[Task objective]: Only an exact repetition of the lines from the one that holds "let r := if x.arrivals.any (fun a => a.1 == 0)" to the end of the records is wanted.

[Supplied data]:
□ □ □ □

/-- The events of the memories and of translation. -/
def State.memoryEvents (s : State) : List Event :=
  ((List.range s.readers.length).filter (fun k => (s.readers[k]?).any (fun e => s.readerOverdue e && !s.stoppedPart (s.ctx e.c).part))).map .granuleWaitTimeout
    ++ (((s.home.map (·.frame)).eraseDups).filter s.homeServes).map .homeUnitBatch
    ++ ((SMap.keys s.ptt).filter (fun k => s.parkOverdue (k / 512) (k % 512) && !s.stoppedPart (s.park (k / 512) (k % 512)).part)).map (fun k => .parkTimeout (k / 512) (k % 512))
    ++ (List.range 4).flatMap (fun d => whenPossible (s.learns d) (.codeTableInstall d) ++ whenPossible (s.resamples d) (.cmpRelearn d) ++ whenPossible (s.frees d) (.cmpGenFree d))

/-- The events of step groups and barriers. -/
def State.groupEvents (s : State) : List Event :=
  (SMap.keys s.groups).flatMap (fun k =>
      let p := k / 64
      if s.stoppedPart p then [] else whenPossible (s.group p (k % 64)).swaps (.stepSwap p (k % 64)) ++ whenPossible (s.stepOverdue p (k % 64)) (.stepTimeout p (k % 64)))
    ++ (SMap.keys s.barriers).flatMap (fun k => whenPossible (s.barrierOverdue (k / 32) (k % 32)) (.barrierTimeout (k / 32) (k % 32)))

/-- The events of drains, of the firmware and of peers. -/
def State.outerEvents (s : State) : List Event :=
  s.drains.flatMap (fun d => whenPossible (s.saves d.part) (.drainComplete d.part) ++ whenPossible (s.drainOverdue d.part) (.drainTimeout d.part))
    ++ ((SMap.keys s.escalated).filter (fun c => decide (c < 640) && !s.stoppedPart (s.ctx c).part && !s.withHost.contains c)).flatMap (fun c =>
      [.firmwarePolicyResume c true, .firmwarePolicyResume c false] ++ whenPossible ((s.ctx c).mode == .stopped || (s.ctx c).mode == .ended) (.passToHost c))
    ++ (s.peers.filter (fun e => !e.parked)).map (fun e => .peer e.id)

/-- Every event that may take place next. While recovery firmware runs there is none; while a fix holds the package only its read-out goes on (R390, R406). -/
def State.events (s : State) : List Event :=
  if s.inFirmware then []
  else if s.fixed.contains 40 then whenPossible s.readsOut .fixReadoutDone
  else
    s.liveCtxs.flatMap s.ctxEvents ++ (SMap.keys s.cores).flatMap s.coreEvents
      ++ (((s.liveCtxs.map (fun c => c / 4)).eraseDups).filter (fun k => (s.returning k).isSome && !s.stoppedPart (s.partOfCore k))).map .overflowTokenReturn
      ++ s.ops.flatMap s.opEvents ++ s.memoryEvents ++ s.groupEvents ++ (s.trees.mapIdx s.treeEvents).flatten
      ++ ((s.launches.map (fun l => l.part)).eraseDups.filter (fun p => s.places p && !s.stoppedPart p)).map .nodePlace
      ++ s.launches.flatMap s.launchEvents ++ s.regEvents ++ s.outerEvents ++ whenPossible s.readsOut .fixReadoutDone

/-! ### Replays (R317) -/

/-- The waits on a parked page that an act may end. -/
def State.waitersOf (s : State) (a : Act) : List Waiter :=
  match a with
  | .fire x => [.node x.c x.iid x.idx]
  | .event e =>
    match e with
    | .bufferedAccessPerform c k => [.pend c k]
    | .engineCompletion k | .attnAccept k | .attnUnit k | .attnResultWrite k => [.op k]
    | .matrixTileStep k a => ((s.queueHead k a).map (fun o => Waiter.op o.id)).toList
    | .instanceBegin c => [.fetch c]
    | .instanceCommit c | .syncFaultDelivery c | .asyncDeliveryTimeout c => [.helm c]
    | .drive c => [.drive c, .helm c]
    | .launchRecordRead q => .ring q :: (s.launches.filter (fun l => l.q == q)).map (fun l => .accept l.id)
    | .nodeEnd l 0 => [.completion l]
    | .peer id => [.peer id]
    | .drainComplete p => [.area p]
    | .slabMoveUnit d n => [.mover d n]
    | _ => []
  | .input | .outside => []

/-- Of the waiters of one replayed park, only the first that can act does (R317, R319). -/
def State.inLine (s : State) (l : List Act) : List Act :=
  if s.replays.isEmpty then l
  else
    let able := l.flatMap s.waitersOf
    l.filter (fun a => s.replays.all (fun ws =>
      match ws.find? able.contains with
      | none => true
      | some w => (s.waitersOf a).contains w || !(s.waitersOf a).any ws.contains))

/-! ### The acts -/

/-- Something has come from outside that may take effect. -/
def State.outsideComes (s : State) : Bool := !s.inFirmware && !s.fixed.contains 40 && s.outside.any s.comes

/-- Everything that may happen next. -/
def State.acts (s : State) : List Act :=
  s.inLine ((if s.inFirmware then [] else (s.fires ++ s.exits).map .fire) ++ s.events.map .event)
    ++ (if s.inputs.isEmpty then [] else [.input]) ++ (if s.outsideComes then [.outside] else [])

/-- The end of a wait that the rules bound in time (R20, R117, R131, R134, R318, R347, R361, R373, R382). -/
def Event.timed : Event → Bool
  | .asyncDeliveryTimeout _ | .granuleWaitTimeout _ | .stepTimeout _ _ | .barrierTimeout _ _ | .redNodeTimeout _ _ | .parkTimeout _ _ | .drainTimeout _
  | .readyPriorityPromote _ _ => true
  | _ => false

/-- The act does not wait any longer: the time of an event has come and it is not held up, or a station has passed its operation over as often as it may (R20). -/
def State.presses (s : State) (a : Act) : Bool :=
  match a with
  | .event e => e.timed && (match e.run s with
    | .next t => t != s
    | _ => true)
  | .fire x =>
    match (s.ctx x.c).run? x.iid with
    | some b => decide (Config.patience ≤ (SMap.get s.turns PeTurn.reset (s.station x.c b x.idx)).waited)
    | none => false
  | _ => false

/-- The act that takes place, of several that may. Log 4, DESIGN CHOICE: the order of ready operations, events and outside accesses is a free choice, but that waits bounded in time end
when their time has come, and that a station fires its operation after a bounded number of steps. -/
def State.pick (s : State) (l : List Act) : Option Act :=
  let due := l.filter s.presses
  let l := if due.isEmpty then l else due
  l[Config.schedule s.choice % l.length]?

/-! ### What passes meanwhile -/

/-- Why a node does not fire (R17, R337); 0 for one that holds no operand, or that nothing holds. -/
def State.stallReason (s : State) (l : List Act) (x : Site) : Nat :=
  match (s.ctx x.c).run? x.iid with
  | none => 0
  | some b =>
    let i := x.idx
    match s.instrAt x.c b i with
    | none => 0
    | some j =>
      let sh := shape j
      if b.fired.contains i || !(b.toks.any (fun e => e.idx == i) || b.spilled.any (fun e => e.idx == i)) || l.contains (.fire x) then 0
      else if b.parked.contains i then 6
      else if b.spilled.any (fun e => e.idx == i) then 3
      else if !b.operands i sh then 1
      else if !s.roomFor x.c b [sh.t0, sh.t1] then 2
      else if sh.oldest && !(s.ctx x.c).isOldest b.iid then 5
      else if sh.held && s.isHeld x.c (s.ctx x.c) b then 4
      else if b.det && s.ready x then 7
      else 0

/-- A node records `n` clocks for its reason, and its PE counts them. -/
def Run.stall (r : Run s0) (l : List Act) (n : Nat) (x : Site) : Run s0 :=
  let s := r.st
  let q := s.stallReason l x
  match q, (s.ctx x.c).run? x.iid with
  | 0, _ | _, none => r
  | _, some b =>
    let k := 8 * nodeNumber b.cfg b.slot x.idx + q
    (r.modCore (x.c / 4) (fun y => { y with stalls := SMap.set y.stalls 0 k (SMap.get y.stalls 0 k + n) })).count x.c (some (s.station x.c b x.idx % 128)) (0x10 + q) n

/-- The counters that count clocks (R392), by die and offset. The clocks of a stopped partition stand still. -/
def State.clockCounters (s : State) : List (Nat × Nat) :=
  (s.setRegs.filter (fun e => e.2 % 32 == 8 && (s.dcbAt e.1 e.2).toNat % 256 == 1
    && ((decide (0x090000 ≤ e.2 ∧ e.2 < 0x095000) && !s.stoppedPart (s.partOfCore (e.1 * 40 + (e.2 - 0x090000) / 0x200))) || decide (0x098000 ≤ e.2 ∧ e.2 < 0x098400)))).map
    (fun e => (e.1, e.2 - 8))

/-- `n` clocks pass: the counters of clocks, of waits at steps and barriers, and of stalls advance (R337, R392). -/
def Run.pass (r : Run s0) (l : List Act) (n : Nat) : Run s0 :=
  let s := r.st
  let r := r.put (.tick n)
  let r := s.clockCounters.foldl (fun r e => r.advance e.1 e.2 n) r
  s.liveCtxs.foldl (fun r c =>
    let x := s.ctx c
    if s.stoppedPart x.part then r
    else
      let r := if x.arrivals.any (fun a => a.1 == 0) then r.count c none 0x25 n else r
      let r := if x.arrivals.any (fun a => a.1 == 1) then r.count c none 0x26 n else r
      (s.nodesOf c (fun _ _ _ => true)).foldl (fun r y => r.stall l n y) r) r

/-- The stations remember what they fire, and how long they have left an operation waiting. -/
def Run.takeTurns (r : Run s0) (l : List Act) (a : Option Act) : Run s0 :=
  l.foldl (fun r y =>
    match y with
    | .fire x =>
      match (r.st.ctx x.c).run? x.iid with
      | some b =>
        let k := r.st.station x.c b x.idx
        let t := SMap.get r.st.turns PeTurn.reset k
        if b.fired.contains x.idx then r
        else if a = some y then r.put (.turn k { ctx := if b.det then t.ctx else x.c % 4, det := b.det, waited := 0 })
        else r.put (.turn k { t with waited := t.waited + 1 })
      | none => r
    | _ => r) r

/-- What passes as the act `a`, of the acts `l`, takes place: time, unless a fix holds the whole package (R390), stalls, turns, and places in line for a replay. Log 9, DESIGN CHOICE:
latencies are free: the clock advances by a free amount before each act, and never stands still for ever. -/
def State.passed (s : State) (l : List Act) (a : Option Act) : State :=
  let r := (Run.start s).chose
  let r := if s.fixed.contains 40 then r
    else (r.pass l (Config.clocks s.choice + (if s.choice % (Config.patience + 1) = 0 then 1 else 0))).takeTurns l a
  let done := (a.map s.waitersOf).getD []
  (if s.replays.isEmpty then r else r.put (.replays (dropReplays s.replays done.contains))).st

end Sys2Proof.Machine
end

□ □ □ □

[Result of this task]:
      let r := if x.arrivals.any (fun a => a.1 == 0) then r.count c none 0x25 n else r
      let r := if x.arrivals.any (fun a => a.1 == 1) then r.count c none 0x26 n else r
      (s.nodesOf c (fun _ _ _ => true)).foldl (fun r y => r.stall l n y) r) r

/-- The stations remember what they fire, and how long they have left an operation waiting. -/
def Run.takeTurns (r : Run s0) (l : List Act) (a : Option Act) : Run s0 :=
  l.foldl (fun r y =>
    match y with
    | .fire x =>
      match (r.st.ctx x.c).run? x.iid with
      | some b =>
        let k := r.st.station x.c b x.idx
        let t := SMap.get r.st.turns PeTurn.reset k
        if b.fired.contains x.idx then r
        else if a = some y then r.put (.turn k { ctx := if b.det then t.ctx else x.c % 4, det := b.det, waited := 0 })
        else r.put (.turn k { t with waited := t.waited + 1 })
      | none => r
    | _ => r) r

/-- What passes as the act `a`, of the acts `l`, takes place: time, unless a fix holds the whole package (R390), stalls, turns, and places in line for a replay. Log 9, DESIGN CHOICE:
latencies are free: the clock advances by a free amount before each act, and never stands still for ever. -/
def State.passed (s : State) (l : List Act) (a : Option Act) : State :=
  let r := (Run.start s).chose
  let r := if s.fixed.contains 40 then r
    else (r.pass l (Config.clocks s.choice + (if s.choice % (Config.patience + 1) = 0 then 1 else 0))).takeTurns l a
  let done := (a.map s.waitersOf).getD []
  (if s.replays.isEmpty then r else r.put (.replays (dropReplays s.replays done.contains))).st

end Sys2Proof.Machine
end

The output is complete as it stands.